Proteção de dados. CNPD contra isenção de coimas para Estado

  • ECO
  • 7 Abril 2018

A presidente da Comissão Nacional de Proteção de Dados (CNPD) não entende porque é que o Estado deve ficar isento de coimas na aplicação da nova lei, isenção que consta da proposta do Governo.

A proposta do Governo para a aplicação da nova lei europeia sobre a proteção de dados prevê que as administrações públicas estejam isentas de coimas em caso de infração durante três anos. Uma isenção que não é entendida pela presidente da Comissão Nacional de Proteção de Dados (CNPD), Filipa Galvão, que espera que isso seja “corrigido” no Parlamento.

Ressalvando que não está a falar em nome da CNPD, Filipa Galvão considera que não existe razão para diferenciar as entidades públicas das privadas. Em entrevista ao Dinheiro Vivo este sábado, a presidente da CNPD afirma que “não se consegue perceber qual é a razão desta diferenciação”. “O princípio da igualdade, previsto na nossa Constituição, justificaria a mesma medida para todos”, defende Galvão.

Em causa está a proposta de lei aprovada em Conselho de Ministros que prevê a isenção de coimas para o Estado em caso de infração — algo que deve ser reapreciado após os três anos. É o tempo do Estado se organizar para o “novo paradigma”, defendeu a ministra da Presidência, Maria Manuel Leitão Marques. “Este regulamento foi sobretudo pensado para as grandes empresas multinacionais para quem os dados pessoais são, no fundo, o seu negócio”, argumentou a ministra, assinalando que o Estado não usa os dados “como negócio”.

O princípio da igualdade, previsto na nossa Constituição, justificaria a mesma medida para todos.

Filipa Galvão

Presidente da Comissão Nacional de Proteção de Dados (CNPD)

Filipa Galvão espera que esta opção do Executivo seja corrigida no Parlamento. A presidente da CNPD argumenta que esta possibilidade de isenção para o setor público faz sentido em Estados “onde não há tradição de aplicar o regime de proteção de dados ou sanções aos organismos públicos”, o que não é o caso de Portugal. “Em Portugal há 20 anos que temos este regime: os organismos públicos estão todos sujeitos à proteção de dados, à exceção dos tribunais, e sujeitos à aplicação de sanções“, assinala.

Outro dos fatores apontados pelo Governo para a isenção são os custos administrativos. A ministra da Presidência e da Modernização Administrativa prevê que o impacto seja “fortíssimo” em termos de custos administrativos de “centenas de milhões” tanto para as empresas como o Estado.

Uma ideia corroborada por Filipa Galvão que admite que “as obrigações implicam alguns custos“, nomeadamente mais um vencimento para quem tiver de ter um encarregado de proteção de dados. As mais afetadas serão as micro e as pequenas empresas, diz, referindo que “as maiores já estão habituadas a cumprir a lei de proteção de dados”.
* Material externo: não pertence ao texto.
-- ==== Sys2Proof/Word.lean ====
section
/-! DEFINITION. Word.lean: the widths of the block's values (00_scope.md R13) and pad levels and directions (10_state.md R32). -/

namespace Sys2Proof

/-- A byte lane of the register port (20_memory.md R102). -/
abbrev Byte := BitVec 8

/-- A register word, a command word or a micro-operation word (00_scope.md R13). -/
abbrev Word := BitVec 32

/-- A pin index, the source's PinId: 8-bit unsigned (00_scope.md R13). -/
abbrev Pin := BitVec 8

/-- A level a pad drives or shows: High is the bit 1 and Low the bit 0 (00_scope.md R12). -/
inductive Level where
  | low
  | high
  deriving DecidableEq, Repr, Inhabited

/-- A pad's direction (10_state.md R32). -/
inductive Dir where
  | input
  | output
  deriving DecidableEq, Repr, Inhabited

/-- The level that a bit stands for (00_scope.md R12). -/
def Level.ofBool (b : Bool) : Level := bif b then .high else .low

/-- The bit that a level stands for (00_scope.md R12). -/
def Level.toBool : Level → Bool
  | .low => false
  | .high => true

end Sys2Proof
end

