-- ==== Sys2Proof/Machine/Registers.lean ====
section
/-! DEFINITION. Registers.lean: the words the register window shows (20_memory.md R100), the output ports (R90: pad_oe, pad_o, the trace port), and the shared
operations on the block's registers: reject, accept, end and publish. -/

namespace Sys2Proof.Machine

/-- Append an event to the event history (10_state.md R62). -/
def State.emit (s : State) (e : Event) : State := { s with history := s.history ++ [e] }

/-- `reject(code)`: ERR <- code, and nothing else (60_exceptions.md R301). -/
def State.reject (s : State) (code : ErrCode) : State := { s with status.err := code }

/-- The acceptance of SCAN or TEST_PAIR: the writes the two rules share (42_scanner_commands.md R259, R265). They list no write of RES_CLK,
RES_DATA, RES_MATCHED or RES_RAW, and 10_state.md R55 promises the old result only until here: that these four then keep their old values
until the next publish is DEDUCED, the model's choice (log 22). -/
def State.acceptRun (s : State) (kind : CmdKind) (pos : ScanPos) : State :=
  { s with
    status :=
      { busy := true, rvalid := false, matchedAny := false, cancelPending := false, endCode := .none, err := .ok },
    result.count := 0,
    seq.cmdKind := kind,
    seq.pos := pos }

/-- `end(code)` (42_scanner_commands.md R270). -/
def State.endCommand (s : State) (code : EndCode) : State :=
  { s with
    status.endCode := code,
    status.busy := false,
    status.cancelPending := false,
    seq.cmdKind := .none,
    seq.pos := .idle,
    history := s.history ++ [.ended code] }

/-- The result of an attempt that has ended (41_protocol_sequencer.md R233). -/
def State.attemptResult (s : State) : ScanResult := ⟨s.cur.clk, s.cur.data, s.seq.rawReg, s.seq.matchReg⟩

/-- `publish(res)` (10_state.md R56); the command then waits for POP (42_scanner_commands.md R261). -/
def State.publish (s : State) (res : ScanResult) : State :=
  { s with
    result := ⟨res.clk, res.data, res.matched, res.raw, s.result.count + 1⟩,
    status.rvalid := true,
    status.matchedAny := s.status.matchedAny || res.matched,
    seq.pos := .waitPop,
    history := s.history ++ [.publish res] }

/-- STATUS (10_state.md R47). -/
def State.statusWord (s : State) : Word :=
  bit s.status.busy ||| bit s.status.rvalid <<< 1 ||| bit s.status.matchedAny <<< 2 |||
    bit s.status.cancelPending <<< 3 ||| (endBits s.status.endCode).setWidth 32 <<< 4 |||
    (errBits s.status.err).setWidth 32 <<< 8 ||| s.phase.setWidth 32 <<< 12

/-- CFG (10_state.md R36). -/
def State.cfgWord (s : State) : Word :=
  bit s.config.breakOnHit ||| s.config.verbosity.bits.setWidth 32 <<< 1 |||
    bit s.config.dormantWake <<< 3 ||| bit s.config.idleSel <<< 4 ||| s.config.maxPin.setWidth 32 <<< 8

/-- RES_PINS (10_state.md R57). -/
def State.resPinsWord (s : State) : Word :=
  s.result.clk.setWidth 32 ||| s.result.data.setWidth 32 <<< 8 ||| bit s.result.matched <<< 16

/-- RES_FIELDS (10_state.md R57). -/
def State.resFieldsWord (s : State) : Word :=
  (ackOf s.result.raw).setWidth 32 ||| (manufacturerOf s.result.raw).setWidth 32 <<< 4 |||
    (partNumberOf s.result.raw).setWidth 32 <<< 15 ||| bit (parityOf s.result.raw) <<< 31

/-- CUR_PAIR (10_state.md R58). -/
def State.curPairWord (s : State) : Word :=
  s.cur.clk.setWidth 32 ||| s.cur.data.setWidth 32 <<< 8 ||| bit s.cur.active <<< 16 |||
    (stageBits s.cur.stage).setWidth 32 <<< 17

/-- What a read of a byte offset of the window returns (20_memory.md R100, R103; 10_state.md R46). -/
def State.readWord (s : State) (offset : Nat) : Word :=
  match offset with
  | 0x04 => s.statusWord
  | 0x08 => s.staging.argMaskLo
  | 0x0C => s.staging.argMaskHi
  | 0x10 => s.cfgWord
  | 0x14 => s.config.mask.extractLsb' 0 32
  | 0x18 => s.config.mask.extractLsb' 32 32
  | 0x1C => s.resPinsWord
  | 0x20 => s.result.raw.extractLsb' 0 32
  | 0x24 => (s.result.raw.extractLsb' 32 4).setWidth 32
  | 0x28 => s.resFieldsWord
  | 0x2C => s.result.count
  | 0x30 => s.curPairWord
  | _ => 0

/-- pad_oe[p] (20_memory.md R90). -/
def State.padOe (s : State) (p : Pin) : Bool := decide ((s.pads[p.toNat]?).map (·.dir) = some .output)

/-- pad_o[p] (20_memory.md R90). -/
def State.padO (s : State) (p : Pin) : Bool := decide ((s.pads[p.toNat]?).map (·.out) = some .high)

/-- The trace record of an event, if it is one (10_state.md R60). -/
def Event.traceRec? : Event → Option TraceRec
  | .trace r => some r
  | .setDir _ _ => none
  | .wrLvl _ _ => none
  | .rdLvl _ _ => none
  | .sleep _ => none
  | .publish _ => none
  | .ended _ => none

/-- trace_kind: 0 = TX, 1 = RX (20_memory.md R90). -/
def TraceKind.bit : TraceKind → BitVec 1
  | .tx => 0
  | .rx => 1

/-- trace_valid in the cycle of an event: it is 1 exactly when the event emits a trace record (20_memory.md R90; 10_state.md R60). -/
def Event.traceValid (e : Event) : Bool := e.traceRec?.isSome

/-- trace_kind, trace_n and trace_bits in a cycle of trace_valid: those of its record (20_memory.md R90). Of the other cycles the spec
gives no value, so there is none here. -/
def Event.tracePort? (e : Event) : Option (BitVec 1 × BitVec 7 × BitVec 64) :=
  e.traceRec?.map fun r => (r.kind.bit, r.n, r.bits)

/-- The trace output: the trace records in the order they were emitted (10_state.md R60). -/
def State.traceOutput (s : State) : List TraceRec := s.history.filterMap Event.traceRec?

end Sys2Proof.Machine
end

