-- ==== Sys2Proof/Machine/Ops.lean ====
section
/-! DEFINITION. Ops.lean: what one block step is (the input ports, 20_memory.md R90, R109; 60_exceptions.md R305; reset, R340 to
R342), the four pad primitives (20_memory.md R91 to R95), and the entry of the pad fault (60_exceptions.md R306 to R308). -/

namespace Sys2Proof.Machine

/-- The progress of a micro-operation: it goes on with a value and a state, or it has ended early (a reset, the fault entry, a
refused access). -/
inductive Flow (α : Type) where
  | go (a : α) (s : State)
  | stop (r : Result)

/-- Go on with `k`, unless the micro-operation has ended. -/
def Flow.andThen {α β : Type} (f : Flow α) (k : α → State → Flow β) : Flow β :=
  match f with
  | .go a s => k a s
  | .stop r => .stop r

/-- A reset pulse in state `s` (70_reset_and_hazards.md R340, R341): every state element takes its reset value, no event is appended,
and what is not the block's state (the inputs to come, the observations, the counter of free values) stays (log 8). -/
def State.afterReset (s : State) : State :=
  { State.resetWith s.pinCount with
    env := s.env, history := s.history, attempts := s.attempts, reads := s.reads, draws := s.draws }

/-- Host accesses while rst is 1: "host writes are ignored and host reads return the reset values" (70_reset_and_hazards.md R342). -/
def serveInReset : List Access → State → Result
  | [], s => .next s
  | .read offset width :: more, s =>
    match hostAccess (.read offset width) s with
    | .next s' => serveInReset more s'
    | .fault f => .fault f
    | .refused r => .refused r
  | .write offset lanes :: more, s =>
    match accessRefusal offset lanes.length with
    | some r => .refused r
    | none => serveInReset more s

/-- The ports of one block step (20_memory.md R90; 60_exceptions.md R305): reset overrides everything; else the host accesses of the
step are evaluated before the block's own part of it. When no sample is left the ports are at rest (log 1). -/
def tick (s : State) : Flow Ports :=
  match s.env with
  | [] => .go Ports.quiet s
  | p :: rest =>
    if p.rst then .stop (serveInReset p.host (State.afterReset { s with env := rest }))
    else
      match serve p.host { s with env := rest } with
      | .next s' => .go p s'
      | .fault f => .stop (.fault f)
      | .refused r => .stop (.refused r)

/-- Replace one pad. -/
def State.mapPad (s : State) (p : Pin) (f : Pad → Pad) : State := { s with pads := s.pads.modify p.toNat f }

/-- DIR[p] <- d (20_memory.md R92). -/
def State.withDir (s : State) (p : Pin) (d : Dir) : State := s.mapPad p fun pad => { pad with dir := d }

/-- OUT[p] <- l (20_memory.md R92). -/
def State.withOut (s : State) (p : Pin) (l : Level) : State := s.mapPad p fun pad => { pad with out := l }

/-- After a failed primitive, DIR and OUT of the pad it addressed are any value (60_exceptions.md R306; log 6). -/
def State.scramble (s : State) (p : Pin) : State :=
  { s.mapPad p fun _ => ⟨Config.freeDir s.draws, Config.freeLevel s.draws⟩ with draws := s.draws + 1 }

/-- One best-effort SetDir(p, Input) of the fault entry: a failure is ignored (60_exceptions.md R307, R308). A failed one appends no event,
as the last row of the table in 95_test_vectors.md section 2.6 lists (log 6). -/
def bestEffortRelease (p : Pin) (s : State) : Flow Unit :=
  (tick s).andThen fun ports s =>
    if !pinInRange s p then .stop (.fault .padOutsidePinSpace)
    else if ports.pinFault then .go () (s.scramble p)
    else .go () ((s.withDir p .input).emit (.setDir p .input))

/-- TAKING THE EXCEPTION: the fault entry on the attempt's pair (60_exceptions.md R307). STAGE, CUR_CLK, CUR_DATA, RES_COUNT and the
program position stay. There is no handler and no return operation (R309). -/
def faultEntry (s : State) : Result :=
  match (bestEffortRelease s.cur.data s).andThen fun _ s1 => bestEffortRelease s.cur.clk s1 with
  | .go _ s2 => .next (State.endCommand { s2 with cur.active := false, status.err := .hliFault } .fault)
  | .stop r => r

/-- One pad primitive: the ports of its step, then its effect, or, if `pin_fault` is asserted for it, the effect of its failure and
the fault entry (60_exceptions.md R306, R307). -/
def primitive {α : Type} (pad : Option Pin) (effect : Ports → State → α × State) (failed : State → State) (s : State) : Flow α :=
  (tick s).andThen fun ports s =>
    if pad.any fun p => !pinInRange s p then .stop (.fault .padOutsidePinSpace)
    else if ports.pinFault then .stop (faultEntry (failed s))
    else .go (effect ports s).1 (effect ports s).2

/-- SetDir(p, d) (20_memory.md R92). A failed one still appends its event (log 6). -/
def setDir (p : Pin) (d : Dir) (s : State) : Flow Unit :=
  primitive (some p) (fun _ s => ((), (s.withDir p d).emit (.setDir p d))) (fun s => (s.scramble p).emit (.setDir p d)) s

/-- The SetDir(p, Output) of a drive, whose WrLvl(p, l) follows: the level is put in the pad's output register first, and the direction
in the same cycle, so the pin never drives the old OUT (20_memory.md R96). Its event is that of SetDir. A failed one is a failed SetDir
(log 19). -/
def setDirDriving (p : Pin) (l : Level) (s : State) : Flow Unit :=
  primitive (some p) (fun _ s => ((), ((s.withOut p l).withDir p .output).emit (.setDir p .output)))
    (fun s => (s.scramble p).emit (.setDir p .output)) s

/-- WrLvl(p, l) (20_memory.md R92). -/
def wrLvl (p : Pin) (l : Level) (s : State) : Flow Unit :=
  primitive (some p) (fun _ s => ((), (s.withOut p l).emit (.wrLvl p l))) (fun s => (s.scramble p).emit (.wrLvl p l)) s

/-- Sleep(T_HALF_US) (20_memory.md R94): TIMER counts T_HALF_CYCLES down to 0, and stands at any count of that range if the Sleep
fails (60_exceptions.md R306, R318; logs 6 and 7). -/
def sleepHalf (s : State) : Flow Unit :=
  primitive none (fun _ s => ((), State.emit { s with seq.timer := 0 } (.sleep Config.tHalfUs)))
    (fun s =>
      State.emit { s with seq.timer := Config.freeCount s.draws % (Config.tHalfCycles + 1), draws := s.draws + 1 }
        (.sleep Config.tHalfUs))
    s

/-- driveLine (40_link_driver.md R173), and ENTER's drive of the clock pad (41_protocol_sequencer.md R212): SetDir(p, Output) and then
WrLvl(p, l), two events and two block steps; the pin drives l from the first on (20_memory.md R91, R96). -/
def driveLine (p : Pin) (l : Level) (s : State) : Flow Unit :=
  (setDirDriving p l s).andThen fun _ s => wrLvl p l s

/-- The level a sampled pad shows, and the state after the draw: the level the environment drives, or that of an undriven pad
(20_memory.md R93; log 5). -/
def sampleLevel (p : Pin) (ports : Ports) (s : State) : Level × State :=
  match ports.padI p with
  | some l => (l, s)
  | none => (Config.undriven s.draws, { s with draws := s.draws + 1 })

/-- RdLvl(p) (20_memory.md R93). The level of a failed one is any value (60_exceptions.md R306). -/
def rdLvl (p : Pin) (s : State) : Flow Level :=
  primitive (some p)
    (fun ports s => ((sampleLevel p ports s).1, (sampleLevel p ports s).2.emit (.rdLvl p (sampleLevel p ports s).1)))
    (fun s => (State.scramble { s with draws := s.draws + 1 } p).emit (.rdLvl p (Config.freeLevel s.draws)))
    s

/-- The end of a micro-operation: upc advances by one (10_state.md R59; 41_protocol_sequencer.md R231), unless the micro-operation
has ended early. -/
def finish (f : Flow Unit) : Result :=
  match f with
  | .go _ s => .next { s with seq.upc := s.seq.upc + 1 }
  | .stop r => r

end Sys2Proof.Machine
end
Ao contrário do setor público, o privado ficará já sujeito a coimas até 20 milhões de euros ou 4% do volume de negócios anual da companhia. “O quadro sancionatório é um bocadinho assustador, percebo que as empresas estejam assustadas“, classifica, referindo que “o legislador europeu entendeu que esta matéria era para ser levada a sério”. “As sanções maiores estão pensadas para todo o espaço europeu, portanto para grande empresas que têm um lucro elevado e que fazem lucro com dados pessoais, explica, assinalando que em Portugal serão adaptadas à dimensão das empresas.